It might be interesting to identify authors working on similar
disease, or other areas of interest. The disease
column in
the author_datasets
table is a list.
author_datasets |>
select(family, given, dataset_id, disease)
#> # A tibble: 59,767 × 4
#> family given dataset_id disease
#> <chr> <chr> <chr> <list>
#> 1 McEvoy Caitriona M. 0bae7ebf-eb54-46a6-be9a-3461cecefa4c <list [1]>
#> 2 Murphy Julia M. 0bae7ebf-eb54-46a6-be9a-3461cecefa4c <list [1]>
#> 3 Zhang Lin 0bae7ebf-eb54-46a6-be9a-3461cecefa4c <list [1]>
#> 4 Clotet-Freixas Sergi 0bae7ebf-eb54-46a6-be9a-3461cecefa4c <list [1]>
#> 5 Mathews Jessica A. 0bae7ebf-eb54-46a6-be9a-3461cecefa4c <list [1]>
#> 6 An James 0bae7ebf-eb54-46a6-be9a-3461cecefa4c <list [1]>
#> 7 Karimzadeh Mehran 0bae7ebf-eb54-46a6-be9a-3461cecefa4c <list [1]>
#> 8 Pouyabahar Delaram 0bae7ebf-eb54-46a6-be9a-3461cecefa4c <list [1]>
#> 9 Su Shenghui 0bae7ebf-eb54-46a6-be9a-3461cecefa4c <list [1]>
#> 10 Zaslaver Olga 0bae7ebf-eb54-46a6-be9a-3461cecefa4c <list [1]>
#> # ℹ 59,757 more rows
This is because a single dataset may involve more than one disease.

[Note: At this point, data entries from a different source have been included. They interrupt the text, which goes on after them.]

-- ==== Sys2Proof/Syntax.lean ====
section
/-! DEFINITION. The commands of the block: one constructor for each row of spec/opcode_table.json, in the table's
order. The operands say where the event happens and what it carries; the numbered rule of the row stands in each docstring. -/

namespace Sys2Proof

open Sys2Proof.Machine
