-- ==== Sys2Proof/Machine/Ops.lean ====
section
/-! DEFINITION. The named operations over memory: address spaces (R90 to R93, R119), remap (R157), valid bits (R149, R150), the
stored codes on every read and write (R141 to R155, R165) and their counters and latches (R162). Every reader and writer of the
machine goes through `memRead` and `memWrite`. -/

namespace Sys2Proof.Machine

/-! ### Address spaces -/

/-- Bytes of one stack (R92). -/
def stackBytes : Nat := 0xC00000000
/-- Bytes of one scratchpad, die buffer and crucible buffer (R90). -/
def spBytes : Nat := 0xC0000
def dbBytes : Nat := 0x4800000
def cbBytes : Nat := 0x1800000

/-- Stack number of an SM address (R91, R119). -/
def smStack (a : Nat) : Nat := a / 2 ^ 36
/-- Channel, layer, bank group, bank and row of an SM address (R119). -/
def smChannel (a : Nat) : Nat := natBits a 15 11
def smLayer (a : Nat) : Nat := natBits a 19 16
def smGroup (a : Nat) : Nat := natBits a 21 20
def smBank (a : Nat) : Nat := natBits a 23 22
def smRow (a : Nat) : Nat := natBits a 35 24

/-- Does an address of the given form name `n` bytes inside one instance of its space (R91, R92)? PM is judged by the SM
address at the partner; whether the partner is present is asked where the access is made. -/
def rangeOk (space addr n : Nat) : Bool :=
  match space with
  | 1 => addr < 2 ^ 42 && natBits addr 31 20 == 0 && addr % 2 ^ 32 + n ≤ spBytes
  | 2 => addr < 2 ^ 34 && natBits addr 31 27 == 0 && addr % 2 ^ 32 + n ≤ dbBytes
  | 3 => addr < 2 ^ 37 && addr / 2 ^ 32 ≤ 19 && natBits addr 31 25 == 0 && addr % 2 ^ 32 + n ≤ cbBytes
  | 4 => smStack addr < 20 && addr % 2 ^ 36 + n ≤ stackBytes
  | 5 => addr + n ≤ 2 ^ 64
  | 6 => addr < 2 ^ 56 && natBits addr 47 44 == 0 && smStack (addr % 2 ^ 44) < 20
         && addr % 2 ^ 36 + n ≤ stackBytes
  | _ => false

/-- Key of a byte in the one memory table: the space code above the R91 address. -/
def cellKey (space addr : Nat) : Nat := space * 2 ^ 64 + addr

/-- Register of the error counters, event address and event information of the block that guards an address (R162, R165). -/
def errCntReg (space addr : Nat) : Nat :=
  match space with
  | 1 => anvReg (addr / 2 ^ 40) 0x200
  | 2 => anvReg (addr / 2 ^ 32) 0x200
  | 3 => stkReg (addr / 2 ^ 32) 0x208
  | _ => stkReg (smStack addr) 0x208
def errAddrReg (space addr : Nat) : Nat :=
  match space with
  | 1 => anvReg (addr / 2 ^ 40) 0x218
  | 2 => anvReg (addr / 2 ^ 32) 0x218
  | 3 => stkReg (addr / 2 ^ 32) 0x218
  | _ => stkReg (smStack addr) 0x218
def errInfoReg (space addr : Nat) : Nat := errAddrReg space addr + 8

/-! ### Events of the stored code -/

/-- Latch an event, or set overflow when one is latched already (R162). -/
def latchEvent (kind space addr : Nat) (who : Who) (s : State) : State :=
  let ri := errInfoReg space addr
  if bitOf (rg s ri) 0 then setRf ri 1 1 1 s
  else
    setRg ri (BitVec.ofNat 64
      ((who.tag % 2 ^ 32) * 2 ^ 32 + (who.src % 16) * 2 ^ 28 + (kind % 16) * 2 ^ 24 + (space % 16) * 2 ^ 20 + 1))
      (setRg (errAddrReg space addr) (BitVec.ofNat 64 addr) s)

/-- An event met by an access: latched at once, or, where a read of a computing command met it, kept for the one latch of that
command (R156). The poison-merge event of a write is its own (R155). -/
def meetEvent (kind space addr : Nat) (who : Who) (s : State) : State :=
  if who.compute && kind != 4 then { s with found := s.found ++ [⟨kind, space, addr, who.src⟩] }
  else latchEvent kind space addr who s

/-- The one event of a computing command: uncorrectable-found where a read found it, else poison-consumed, with the agent that
read as its source (R156, R487). -/
def latchFound (who : Who) (s : State) : State :=
  let s' := { s with found := [] }
  match s.found.find? (fun f => f.kind == 0) with
  | some f => latchEvent 0 f.space f.addr ⟨f.src, who.tag, false⟩ s'
  | none => match s.found with
    | f :: _ => latchEvent f.kind f.space f.addr ⟨f.src, who.tag, false⟩ s'
    | [] => s'

/-- One word or valid-bit copy put right (R162). -/
def countCorr (space addr : Nat) (s : State) : State := bumpRf (errCntReg space addr) 31 0 1 s
/-- One SM word found Corrected: counted, and known to Prefen's remap decisions (R159, R162). [DEDUCED, log 45] -/
def wordCorr (a : Nat) (s : State) : State := countCorr 4 a { s with corrLog := s.corrLog ++ [(a, s.time)] }
def countPoisonRd (space addr : Nat) (s : State) : State := satRf (errCntReg space addr) 47 32 1 s
def countUncorr (space addr : Nat) (s : State) : State := satRf (errCntReg space addr) 63 48 1 s
/-- Burst resends and re-reads of a stack (R146, R147). -/
def countRetries (n k : Nat) (s : State) : State := satRf (stkReg n 0x210) 47 32 k s

/-- A lane that has been corrected 16 times within one second (R135). -/
def laneWorn (l : List Nat) : Bool := l.length == 16 && l.getD 0 0 - l.getD 15 0 ≤ 1000000000

/-- A flipped bit on a data lane of a channel, at the present time; a lane that reaches 16 within one second is due for repair (R135). -/
def countLane (n ch lane : Nat) (s : State) : State :=
  let key := (n * 32 + ch) * 256 + lane
  let l := (s.time :: tabGet [] s.lanes key).take 16
  { s with lanes := tabSet [] s.lanes key l,
           laneDue := if laneWorn l then tabSet false s.laneDue key true else s.laneDue }

/-- The lanes of the flipped bits of one symbol (R142: byte k rides on lanes 8k to 8k + 7). -/
def countSymbol (n ch byte diff : Nat) (s : State) : State :=
  overList (fun b s => if natBit diff b then countLane n ch (8 * byte + b) s else s) (List.range 8) s

/-! ### Rows, remap and valid bits -/

/-- Register that holds remap entries e and its neighbour of a channel, and entry e of its value (R157). -/
def rmapReg (n ch e : Nat) : Nat := stkReg n (0x400 + 0x20 * ch + 8 * (e / 2))
def rmapOf (w : Word) (e : Nat) : Nat := if e % 2 = 0 then w.toNat % 2 ^ 32 else w.toNat / 2 ^ 32

/-- Remap entry e of a channel: in the site's table, and in the layers' copy of it (R157). -/
def rmapEntry (s : State) (n ch e : Nat) : Nat := rmapOf (rg s (rmapReg n ch e)) e
def rmapCopy (s : State) (n ch e : Nat) : Nat := rmapOf (tabGet 0 s.layerRemap (rmapReg n ch e)) e

/-- A remap register written, in the site's table and in the layers' copy (R157, R158). -/
def setRmapReg (r : Nat) (v : Word) (s : State) : State :=
  setRg r v { s with layerRemap := tabSet 0 s.layerRemap r v }

/-- Does a valid remap entry name the row of an SM address (R157)? -/
def rmapHits (ent a : Nat) : Bool :=
  natBit ent 31 && natBits ent 30 27 == smLayer a && natBits ent 26 25 == smGroup a
    && natBits ent 24 23 == smBank a && natBits ent 22 11 == smRow a

/-- Where the row of an SM address is held under a table of remap entries: its own row, or a spare row, numbered 3,072 + spare
beyond the addressable rows of the bank (R157). -/
def physBy (ent : Nat → Nat) (a : Nat) : Nat :=
  match (List.range 8).find? (fun e => rmapHits (ent e) a) with
  | some e => a - smRow a * 2 ^ 24 + (3072 + natBits (ent e) 10 10) * 2 ^ 24
  | none => a

/-- Where an SM address is held by the site's table, and by the layer's copy of it (R157). [DESIGN CHOICE, log 11] -/
def smPhys (s : State) (a : Nat) : Nat := physBy (rmapEntry s (smStack a) (smChannel a)) a
def layerPhys (s : State) (a : Nat) : Nat := physBy (rmapCopy s (smStack a) (smChannel a)) a

/-- Majority of three copies (R149, R165). -/
def majority (v : BitVec 3) : Bool := 2 ≤ natBits v.toNat 0 0 + natBits v.toNat 1 1 + natBits v.toNat 2 2

/-- Three equal copies of a bit. -/
def copies (b : Bool) : BitVec 3 := if b then 7 else 0

/-- Bytes guarded by one valid bit: a 2 KiB row of SM (R149), a 4 KiB block of an SRAM (R165). -/
def validSpan (space : Nat) : Nat := if space = 4 then 2048 else 4096

/-- Key of the valid bit that guards a (physical) address. -/
def validKey (space pa : Nat) : Nat := cellKey space (pa / validSpan space * validSpan space)

/-- Is the row or block of a (physical) address valid? -/
def isValid (s : State) (space pa : Nat) : Bool := majority (tabGet 0 s.mem.valid (validKey space pa))

/-- Set the three valid-bit copies of a row or block. -/
def setValid (space pa : Nat) (b : Bool) (s : State) : State :=
  { s with mem := { s.mem with valid := tabSet 0 s.mem.valid (validKey space pa) (copies b) } }

/-- A valid-bit copy that disagrees with the majority is rewritten and counted (R149). -/
def fixValid (space a pa : Nat) (s : State) : State :=
  let v := tabGet 0 s.mem.valid (validKey space pa)
  if v = copies (majority v) then s else countCorr space a (setValid space pa (majority v) s)

/-- Erase a run of keys: their bytes, check symbols and poison copies read as zero afterwards. -/
def wipeRun (key n : Nat) (s : State) : State :=
  let keep (k : Nat) : Bool := k < key || key + n ≤ k
  { s with mem := { s.mem with cells := s.mem.cells.filter (fun e => keep e.1), chk := s.mem.chk.filter (fun e => keep e.1),
                               poison := s.mem.poison.filter (fun e => keep e.1) } }

/-- The zero fill and valid bit that the first write to an invalid row or block brings (R150, R165). -/
def fillRow (space a pa : Nat) (s : State) : State :=
  let s := fixValid space a pa s
  if isValid s space pa then s
  else setValid space pa true (wipeRun (validKey space pa) (validSpan space) s)

/-! ### Words of stack memory -/

/-- Stored bytes of a run of keys. [DESIGN CHOICE, log 10] -/
def rawBytes (s : State) (space pa n : Nat) : List Byte := tabGetRun 0 s.mem.cells (cellKey space pa) n

/-- Stored check symbols c_0 … c_3 of the SM word at a physical address. -/
def rawChk (s : State) (pa : Nat) : List Nat := (tabGetRun 0 s.mem.chk (cellKey 4 pa) 4).map (·.toNat)

/-- Data and check symbols of an SM word stored as given. -/
def rawStore (pa : Nat) (data : List Byte) (chk : List Nat) (s : State) : State :=
  { s with mem := { s.mem with
      cells := tabSetRun 0 s.mem.cells (cellKey 4 pa) data
      chk := tabSetRun 0 s.mem.chk (cellKey 4 pa) (chk.map (BitVec.ofNat 8)) } }

/-- Class and data of the SM word at a physical address (R143). -/
def smDecode (s : State) (pa : Nat) : WordClass × List Byte :=
  if isValid s 4 pa then rsDecode (rawChk s pa) (rawBytes s 4 pa 32) else (.invalid, List.replicate 32 0)

/-- A word rewritten as poison and counted (R152). -/
def rewritePoison (a pa : Nat) (data : List Byte) (s : State) : State :=
  countUncorr 4 a (rawStore pa data (rsPoison data) s)

/-- A watched flag's value meets a WAIT's condition (R276). -/
def waitMet (w : Wait) (f : Nat) : Bool :=
  if w.eq then f == w.value else (f + 2 ^ 64 - w.value) % 2 ^ 64 < 2 ^ 63

/-- Does a WAIT watch the SM word at an address, and has its watch not fired (R277)? -/
def watches (a : Nat) (w : Wait) : Bool := w.on && w.watch && !w.hit && !w.bad && w.addr / 32 * 32 == a

/-- The tag of the command of queue q that a WAIT is. -/
def waitTag (s : State) (q : Nat) (w : Wait) : Nat :=
  (((tabGet ({} : Queue) s.queues q).run.find? (fun c => c.idx == w.idx)).map (·.tag)).getD 0

/-- What every write to an SM word does beside the word: reservations of its line fall (R104), and watches on it see the value
left, or that it reads as poison, which latches a poison-consumed event with the WAIT's tag (R277). -/
def afterWrite (a : Nat) (data : List Byte) (poisoned : Bool) (s : State) : State :=
  let look (e : Nat × Wait) : Nat × Wait :=
    let w := e.2
    if !watches a w then e
    else if poisoned then (e.1, { w with bad := true })
    else if waitMet w (leNat ((data.drop (w.addr - a)).take 8)) then (e.1, { w with hit := true }) else e
  let t := { s with resv := s.resv.filter (fun r => r.line != a / 64 * 64), waits := s.waits.map look }
  if poisoned then
    overList (fun (e : Nat × Wait) t => latchEvent 1 4 a ⟨0xE, waitTag s e.1 e.2, false⟩ (countPoisonRd 4 a t))
      (s.waits.filter (fun e => watches a e.2)) t
  else t

/-- A whole SM word written at its (addressed) place: fill, check symbols from the layer encoder, or poison (R145, R150, R152). -/
def smStore (a : Nat) (data : List Byte) (poisoned : Bool) (s : State) : State :=
  let pa := smPhys s a
  let s := fillRow 4 a pa s
  afterWrite a data poisoned (rawStore pa data (if poisoned then rsPoison data else rsEncode data) s)

/-- A read of the SM word at an aligned address, in the layer (`inBank`) or at the site: its 32 bytes and whether it is
poisoned, with the counting, latching and rewriting of R143, R147, R152, R153. [DEDUCED, log 14] -/
def smReadWord (who : Who) (inBank : Bool) (a : Nat) (s : State) : State × (List Byte × Bool) :=
  let pa := if inBank then layerPhys s a else smPhys s a
  let s := fixValid 4 a pa s
  match smDecode s pa with
  | (.invalid, d) => (s, (d, false))
  | (.clean, d) => (s, (d, false))
  | (.poison, d) => (meetEvent 1 4 a who s, (d, true))
  | (.corrected p, d) =>
    let s := wordCorr a s
    if inBank ∨ p < 4 then (s, (d, false))
    else
      let k := p - 4
      let diff := (nth d k 0).toNat ^^^ (nth (rawBytes s 4 pa 32) k 0).toNat
      (countSymbol (smStack a) (smChannel a) k diff s, (d, false))
  | (.uncorrectable, d) =>
    let s := if inBank then s else countRetries (smStack a) 2 s
    (meetEvent 0 4 a who (rewritePoison a pa d s), (d, true))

Furthermore, each entry in the list contains two elements, the
label
and ontology_term_id
of the disease.
There are two approaches to working with this data.
One approach to working with this data uses facilities in cellxgenedp as outlined in an accompanying article. Discover possible diseases.
facets(db(), "disease")
#> # A tibble: 169 × 4
#> facet label ontology_term_id n
#> <chr> <chr> <chr> <int>
#> 1 disease normal PATO:0000461 1541
#> 2 disease COVID-19 MONDO:0100096 66
#> 3 disease dementia MONDO:0001627 50
#> 4 disease breast cancer MONDO:0007254 34
#> 5 disease myocardial infarction MONDO:0005068 30
#> 6 disease diabetic kidney disease MONDO:0005016 26
#> 7 disease Alzheimer disease MONDO:0004975 24
#> 8 disease autosomal dominant polycystic kidney disease MONDO:0004691 24
#> 9 disease nonpapillary renal cell carcinoma MONDO:0007763 20
#> 10 disease colorectal cancer MONDO:0005575 17
#> # ℹ 159 more rows
Focus on COVID-19
, and use facets_filter()
to select relevant author-dataset combinations.
author_datasets |>
filter(facets_filter(disease, "label", "COVID-19"))
#> # A tibble: 1,912 × 36
#> collection_id family given consortium dataset_id dataset_version_id donor_id
#> <chr> <chr> <chr> <chr> <chr> <chr> <list>
#> 1 b9fc3d70-5a72… Jin Kang NA e763ed0d-… 5b916cc5-f01f-42c… <chr>
#> 2 b9fc3d70-5a72… Jin Kang NA db0752b9-… 67a20819-b7a9-4a0… <chr>
#> 3 b9fc3d70-5a72… Jin Kang NA d9b4bc69-… 7fde015a-c913-4ae… <chr>
#> 4 b9fc3d70-5a72… Jin Kang NA bc2a7b3d-… c78a352d-38e5-4b0… <chr>
#> 5 b9fc3d70-5a72… Jin Kang NA ae5341b8-… 497ab773-4fd5-426… <chr>
#> 6 b9fc3d70-5a72… Jin Kang NA 96a3f64b-… 9f073903-c5be-4f6… <chr>
#> 7 b9fc3d70-5a72… Jin Kang NA 5e717147-… ad80600f-5ae0-496… <chr>
#> 8 b9fc3d70-5a72… Jin Kang NA 59b69042-… a06a1d9e-b1e8-452… <chr>
#> 9 b9fc3d70-5a72… Jin Kang NA 4c4cd77c-… c23f6f92-873d-46b… <chr>
#> 10 b9fc3d70-5a72… Jin Kang NA 055ca631-… 1401027b-5283-4ca… <chr>
#> # ℹ 1,902 more rows
#> # ℹ 29 more variables: assay <list>, batch_condition <list>, cell_count <int>,
#> # cell_type <list>, citation <chr>, default_embedding <chr>,
#> # development_stage <list>, disease <list>, embeddings <list>,
#> # explorer_url <chr>, feature_biotype <list>, feature_count <int>,
#> # feature_reference <list>, is_primary_data <list>,
#> # mean_genes_per_cell <dbl>, organism <list>, primary_cell_count <int>, …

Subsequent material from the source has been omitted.